Сам нож тоже напоминал коготь большой кошки, тигра леопарда, или, вернее, на стальную шпору, какие цепляют на ноги птицам любители петушиных боёв. Груссе наклонился, подобрал оружие (пробегавший мимо Джерк отпрянул в сторону и покосился на француза с суеверным ужасом), и взвесил его на ладони. Оружие, что и говорить, необычное - сильно изогнутый клинок, заточенный по внутренней, вогнутой кромке, острие-клюв, призванное цеплять и вспарывать живую плоть. Коготь и есть! На конце рукоятки из какой-то неведомой породы дерева – большое кольцо. Во время боя Шариф продевал в него указательный палец, держа нож лезвием вниз, так, чтобы режущая кромка была обращена к противнику. Француз представил, как стальной коготь вспарывает на взмахе руки живую плоть – таким же точно Шариф располосовал физиономию шкипера.

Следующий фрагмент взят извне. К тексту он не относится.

-- ==== Sys2Proof/Machine/Time.lean ====
section
/-!
DEFINITION. Network time and the release of outputs, which many units use (18 R372 to R375; 19 R397, R400).
-/

namespace Sys2Proof.Machine

abbrev pgPTP : Nat := 211
abbrev pgTLK : Nat := 214

/-- Device time T at cycle `n`, in 2^-32 ns, 96 bits, rounded toward minus infinity (R372). -/
def Ptp.timeAt (x : Ptp) (n : Nat) : Nat := (x.tb + (n - x.nb) * x.inc / 2 ^ 12) % 2 ^ 96

/-- T of this cycle in 2^-32 ns. -/
def State.timeFrac (s : State) : Nat := s.ptp.timeAt s.cycle

/-- T of this cycle in whole ns. -/
def State.timeNs (s : State) : Nat := s.timeFrac / 2 ^ 32

/-- The parameters in force at an instant in 2^-16 cycles: of the present and past sets the newest that began before it. -/
def Ptp.setAt (x : Ptp) (t : Int) : Nat × Nat × Nat :=
  let l := (x.tb, x.nb, x.inc) :: x.past
  (l.find? (fun q => decide ((q.2.1 : Int) * 65536 ≤ t))).getD (l.getLastD (x.tb, x.nb, x.inc))

/-- T at an instant given in 2^-16 cycles, in 2^-32 ns, with the parameters in force then (R372: f is a fraction of a cycle;
R375). -/
def Ptp.timeAt16 (x : Ptp) (t : Int) : Int :=
  let q := x.setAt t
  (q.1 : Int) + fdiv ((t - (q.2.1 : Int) * 65536) * q.2.2) (2 ^ 28)

/-- T at an instant given in 2^-16 cycles, whole ns. -/
def State.timeNsAt16 (s : State) (t : Int) : Nat := (s.ptp.timeAt16 t).toNat / 2 ^ 32 % 2 ^ 64

/-- Head links send nothing and camera ports no trigger: a standby not released (R397), or a FAILED manager (R400). -/
def State.linkSilent (s : State) : Bool := s.standby || s.fl pgRED Reg.RED.RSTAT 2 0 == 4

/-- The pins of a page at the levels of reset, before EN, and of a standby that holds its outputs (R397, R500); a GPIO is an
input then, pulled down. -/
def State.pinsRest (s : State) (p : Nat) : State :=
  match blkOf p with
  | some .emu => (List.range 24).foldl (fun t k => t.emit (.pin p k 0)) s
  | some .evf => (List.range 64).foldl (fun t k => t.emit (.pin p k 0)) s
  | some .axs => (List.range 4).foldl (fun t k => t.emit (.pin p k 0)) s
  | some .bic => (List.range 16).foldl (fun t k => t.emit (.pin p k (b2n !(t.fb p Reg.BIC.PINCFG k)))) s
  | some .cam | some .sdf => s.emit (.pin p 0 0)
  | some .enc => s.emit (.pin p 0 1)
  | _ => s

/-- The pins of all present pages at those levels. -/
def State.pinsAllRest (s : State) : State :=
  (List.range 225).foldl (fun t p => if t.present p then t.pinsRest p else t) s

end Sys2Proof.Machine
end

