-- ==== Sys2Proof/Machine/Job.lean ====
section
/-!
DEFINITION. Job streams and job fetch JOB (05 R86 to R106, R508): slots, verdicts, tiles, bar and reference cursors.
-/

namespace Sys2Proof.Machine

/-- Bytes of DRAM that a request of a unit would read, without an access; none for an error response. -/
def State.dramPeek (s : State) (p a n : Nat) : Option (List Byte) :=
  match s.dramFault (unitWho p) false a n with
  | some _ => none
  | none => some (s.dramBytes a n)

/-- SLOT.STAT.STATE: 0 EMPTY, 1 LOADING, 2 READY, 3 ERROR. -/
def State.jobState (s : State) (n : Nat) : Nat := s.fl pgJOB (Reg.JOB.slotSTAT n) 1 0

/-- The header of a READY slot. -/
def State.jobHead (s : State) (n : Nat) : Option JobHead := if s.jobState n = 2 then Tbl.get? s.jobs n else none

/-- Cursors of the part (05, cursor table): bar cursors follow the bars, reference cursors the Cupolas. -/
def State.nBarCur (s : State) : Nat := unitCount s.variant .pba
def State.nRefCur (s : State) : Nat := unitCount s.variant .cup

/-- A bar cursor and a reference cursor beside their registers. -/
def State.barCur (s : State) (n : Nat) : BarCur := Tbl.getD s.barCurs n ⟨[], false, [], none, false, none, [], []⟩
def State.setBarCur (s : State) (n : Nat) (x : BarCur) : State := { s with barCurs := Tbl.put s.barCurs n x }
def State.refCur (s : State) (n : Nat) : RefCur := Tbl.getD s.refCurs n ⟨[], false, [], none, none, [], []⟩
def State.setRefCur (s : State) (n : Nat) (x : RefCur) : State := { s with refCurs := Tbl.put s.refCurs n x }

/-- EN and SLOT of a cursor. -/
def State.barOn (s : State) (n : Nat) : Bool := decide (n < s.nBarCur) && s.fb pgJOB (Reg.JOB.bcurCFG n) 0
def State.refOn (s : State) (n : Nat) : Bool := decide (n < s.nRefCur) && s.fb pgJOB (Reg.JOB.rcurCFG n) 0
def State.barSlotOf (s : State) (n : Nat) : Nat := s.fl pgJOB (Reg.JOB.bcurCFG n) 3 1
def State.refSlotOf (s : State) (n : Nat) : Nat := s.fl pgJOB (Reg.JOB.rcurCFG n) 3 1

/-- An enabled cursor is bound to the slot (R94). -/
def State.slotBusy (s : State) (n : Nat) : Bool :=
  (List.range 16).any (fun c => s.barOn c && s.barSlotOf c == n) ||
    (List.range 4).any (fun c => s.refOn c && s.refSlotOf c == n)

/-! ## Loading -/

/-- A repeat descriptor and the checks of R89 on it; its RSV bytes are not checked (DESIGN CHOICE, log entry 25). -/
def parseRep (width : Nat) (last : Bool) (d : List Byte) : Option Rep :=
  let r : Rep := ⟨leAt d 0 4, leAt d 4 4, leAt d 8 8, leAt d 16 4, leAt d 20 2, leAt d 22 2⟩
  if 1 ≤ r.lines ∧ r.lines ≤ 16777216 ∧ (r.count ≠ 0 ∨ last = true) ∧ r.tileTab % 32 = 0 ∧
      r.trows = (r.lines + 255) / 256 ∧ r.tcols = (width + 255) / 256 then some r else none

/-- All descriptors of a repeat table. -/
def parseReps (width : Nat) : Nat → List Byte → Option (List Rep)
  | 0, _ => some []
  | n + 1, bs =>
    match parseRep width (n == 0) (bs.take 32), parseReps width n (bs.drop 32) with
    | some r, some rs => some (r :: rs)
    | _, _ => none

/-- The header without its repeats and the checks of R88 on it. DESIGN CHOICE (log entry 25): neither the reserved
bytes nor, with ENC = 0, HDRIV and HDRTAG are checked to be 0. -/
def parseHead (h : List Byte) : Option (JobHead × Nat × Nat) :=
  let fl := leAt h 8 4
  let x : JobHead := ⟨bit fl 0, bit fl 1, bits fl 3 2, leAt h 12 1, leAt h 16 4, leAt h 24 8, []⟩
  let nrep := leAt h 14 2
  let rt := leAt h 32 8
  if leAt h 0 4 = 0x424F4A4B ∧ leAt h 4 2 = 1 ∧ leAt h 6 2 = 128 ∧ fl < 16 ∧ 1 ≤ x.nplanes ∧ x.nplanes ≤ 16 ∧
      1 ≤ nrep ∧ nrep ≤ 4096 ∧ 1 ≤ x.width ∧ x.width ≤ 262144 ∧ rt % 64 = 0 then some (x, nrep, rt) else none

/-- The job key of a slot, when its Keep key slot holds one. -/
def State.jobKey (s : State) (n : Nat) : Option (List Byte) := Tbl.get? s.keys (s.fl pgJOB (Reg.JOB.slotCTRL n) 7 4)

/-- A text of AES-256-GCM with its tag behind it authenticates; its plaintext (R92). -/
def gcmGood (k iv aad text : List Byte) : Bool :=
  decide (16 ≤ text.length) &&
    Config.gcmTag k iv aad (text.take (text.length - 16)) == text.drop (text.length - 16)
def gcmPlain (k iv text : List Byte) : List Byte :=
  ((text.take (text.length - 16)).zipIdx).map (fun e => e.1 ^^^ Config.gcmByte k iv e.2)

/-- The header tag is good (R92). -/
def State.headTag (s : State) (n : Nat) (h rt : List Byte) : Bool :=
  match s.jobKey n with
  | none => false
  | some k => gcmGood k ((h.drop 40).take 12) (h.take 64 ++ rt) ((h.drop 64).take 16)

/-- BANDUSE of one cursor set (R101). -/
def State.bandOf (s : State) (n cfg : Nat) : Nat :=
  let fx := match bits cfg 9 8 with
    | 1 => 2
    | 2 => 4
    | _ => 1
  let b := match s.jobHead (bits cfg 3 1) with
    | some h => if h.bpp16 then 2 else 1
    | none => 2
  8 * ((s.nact n + fx - 1) / fx + 1) * b

/-- The band bytes of the enabled cursors, by the CFG words `cfg` (R101). -/
def State.bandSum (s : State) (cfg : Nat → Nat) : Nat :=
  (List.range s.nBarCur).foldl (fun a n => if s.barOn n then a + s.bandOf n (cfg n) else a) 0

/-- BANDUSE follows the cursors in force. -/
def State.showBand (s : State) : State :=
  s.setRg pgJOB Reg.JOB.BANDUSE (s.bandSum (fun n => s.rg pgJOB (Reg.JOB.bcurCFG n)))

/-- A bar cursor's set breaks R100. -/
def State.barBad (s : State) (n : Nat) : Bool :=
  let cfg := s.rg pgJOB (Reg.JOB.bcurCFG n)
  let boff := s.rgI pgJOB (Reg.JOB.bcurBOFF n)
  bits cfg 9 8 == 3 || bits cfg 11 10 == 3 || decide (s.fl pgJOB (Reg.JOB.bcurWIN n) 15 0 < 512) ||
    decide (boff < -2 ^ 47) || decide (2 ^ 47 ≤ boff) ||
    (match s.jobHead (bits cfg 3 1) with
     | none => false
     | some h =>
       let grid := s.fl (pgPBA n) Reg.PBA.CFG 5 4
       decide (h.nplanes ≤ bits cfg 7 4) || grid == 3 ||
         (300 * 2 ^ h.dpi) * 2 ^ bits cfg 9 8 != 600 * 2 ^ grid)

/-- A reference cursor's set breaks R100. -/
def State.refBad (s : State) (n : Nat) : Bool :=
  let rs := s.rg pgJOB (Reg.JOB.rcurRSTEP n)
  let xc := s.rg pgJOB (Reg.JOB.rcurXCOUNT n)
  decide (rs < 2 ^ 20) || decide (255 * 2 ^ 24 < rs) || decide (s.fl pgJOB (Reg.JOB.rcurWIN n) 15 0 < 512) ||
    decide (xc < 1) || decide (131072 < xc)

/-- The check of a bar cursor, of a reference cursor (R100): at an apply (`set_`) it decides, when a slot becomes READY
it finds a cursor invalid until a set applies. -/
def State.checkBar (s : State) (set_ : Bool) (n : Nat) : State :=
  let bad := s.barBad n
  let t := s.setBarCur n { s.barCur n with bad := bad || (!set_ && (s.barCur n).bad) }
  if bad then t.err pgJOB 5 0x165 n else t
def State.checkRef (s : State) (set_ : Bool) (n : Nat) : State :=
  let bad := s.refBad n
  let t := s.setRefCur n { s.refCur n with bad := bad || (!set_ && (s.refCur n).bad) }
  if bad then t.err pgJOB 5 0x165 (n + 16) else t

/-! ## RELEASE -/

/-- TOTLINES; none when the last repeat has no end (R86). -/
def JobHead.total (h : JobHead) : Option Nat :=
  if h.reps.any (fun r => r.count == 0) then none else some (h.reps.foldl (fun a r => a + r.count * r.lines) 0)

/-- The lines by which a slot on a cursor's chain is later than the cursor's slot (R87, R106). -/
def State.chainShift (s : State) : Nat → Nat → Nat → Int → Option Int
  | 0, _, _, _ => none
  | fuel + 1, n, target, acc =>
    if n = target then some acc
    else
      match s.jobHead n with
      | none => none
      | some h =>
        let c := s.rg pgJOB (Reg.JOB.slotCTRL n)
        match h.total with
        | some tot => if bit c 11 then s.chainShift fuel (bits c 10 8) target (acc + tot) else none
        | none => none

/-- What each enabled cursor may still read, by its POS register: its slot and line (R106). -/
def State.cursorLows (s : State) : List (Nat × Int) :=
  ((List.range s.nBarCur).filter s.barOn).map (fun n =>
    let fy := s.fl pgJOB (Reg.JOB.bcurCFG n) 11 10
    (s.barSlotOf n, shr (2 * (s.rgI pgJOB (Reg.JOB.bcurPOS n) - 8) + 1 - 2 ^ fy) (fy + 1) - 1)) ++
  ((List.range s.nRefCur).filter s.refOn).map (fun n =>
    (s.refSlotOf n, shr (s.rgI pgJOB (Reg.JOB.rcurPOS n)) 24 - 1))

/-- SLOT.RELEASE of every slot (R106). DESIGN CHOICE (log entry 25): with no enabled cursor bound or chained to a slot its
last value stays. -/
def State.showRelease (s : State) : State :=
  let lows := s.cursorLows
  (List.range 8).foldl (fun t n =>
    match lows.filterMap (fun e => (s.chainShift 8 e.1 n 0).map (fun d => e.2 - d)) with
    | [] => t
    | v :: vs => t.setRgI pgJOB (Reg.JOB.slotRELEASE n) (vs.foldl min v)) s

/-- A slot enters ERROR with a code (R94). -/
def State.jobFail (s : State) (n bitNo code : Nat) : State :=
  (s.setRg pgJOB (Reg.JOB.slotSTAT n) (3 + code * 16)).err pgJOB bitNo code n

/-- A slot becomes READY (R94, R100, R101). -/
def State.jobReady (s : State) (n : Nat) (h : JobHead) : State :=
  let s := ({ s with jobs := Tbl.put s.jobs n h }.setRg pgJOB (Reg.JOB.slotSTAT n) 2).showBand
  let s := ((List.range s.nBarCur).filter (fun c => s.barSlotOf c == n)).foldl (fun t c => t.checkBar false c) s
  let s := ((List.range s.nRefCur).filter (fun c => s.refSlotOf c == n)).foldl (fun t c => t.checkRef false c) s
  s.showRelease.happen pgJOB 0 n

/-- LOAD that acts (R94, R508). -/
def State.jobLoad (s : State) (n : Nat) : State :=
  if s.enabled pgJOB ∧ s.jobState n = 0 then s.setRg pgJOB (Reg.JOB.slotSTAT n) 1 else s

/-- LOAD (R94). -/
def execLoad (slot req : Nat) (s : State) : Host.Outcome State Fault Refusal :=
  .next (if slot < 8 then s.gateH pgJOB req (Reg.JOB.slotCTRL slot) (s.rg pgJOB (Reg.JOB.slotCTRL slot) &&& 0xFF0 ||| 1) (·.jobLoad slot) else s)

/-- A DRAM error response of JOB (R94, R97). -/
def State.jobFetchErr (s : State) (ctx : Nat) : State := (s.sat pgJOB Reg.JOB.FETCHCNT 1).err pgJOB 2 0x162 ctx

- Этот нож называется «ках-рам-бит», господин. На малайском - «коготь тигра» .
Груссе обернулся - рядом стоял китаец Були-Ван.
- Ках-рам-бит придумали воины королевства Сунданези – на их языке он называется «куку-макан». Там же в Сунданези, зародилось боевое искусство под названием «пенчак-силат» - в нём, в числе прочего, используют и такие ножи. В прежние времена лезвие ках-рам-бита смазывали смертельными ядами, которые добывали из лягушек, змей, скорпионов и пауков, и особенно ядовитых жаб, в изобилии водящихся на островах. Многие и сейчас опасаются яда, иначе этот нож кто-нибудь уже украл. Да вот, хотя бы он….
И указал на Джерка, наблюдавшего за ними с полубака.
Груссе припомнил ямы, наполненные лягушачьей икрой и сцепившимися в объятиях земноводными, и его передёрнуло от отвращения.
«Так они, к тому же, ядовитые? Хорошо, что Анрио не знал…»
- Не волнуйтесь – улыбнулся китаец, заметивший его невольное движение. – Сейчас яды применяют редко, хотя малайцы по-прежнему носят ках-рам-биты. К тому же, подобные яды действуют, как правило, очень быстро. Если бы Шариф отравил нож, тот наш капитан уже предстал бы перед своим богом.
Подошёл Рошфор – он успел перевязать свои раны и теперь хромал на правую ногу. Груссе протянул ему трофей. Рошфор Тот продел палец в кольцо ках-рам-бита, сделал, подражая малайцу, несколько махов.
- Оставь себе. Вещица, конечно, забавная, но не по мне. В Батавии, постараюсь раздобыть себе хорошую наваху - в здешних краях лучше держать нож под рукой. Надеюсь, твои друзья нас туда подбросят?
И показал на корвет, замерший в трёх кабельтовых от «Клеменции». На палубе суетились матросы, спуская на воду шлюпку.
- С чего ты взял, что это мои друзья? Тем более, судно военное…
- А иначе с чего бы им вздумалось вытаскивать вас с каторги? Сам слышал, что говорил Баустейл! Давай его расспросим, и…
Груссе покачал головой.
- Не стоит, скоро всё и так разъяснится. Что до русских – Париже у меня было двое знакомых из России. Один сейчас слишком далеко и не может иметь к этому отношения, а вот второй…. если это действительно он, тогда дело приобретает неожиданный оборот!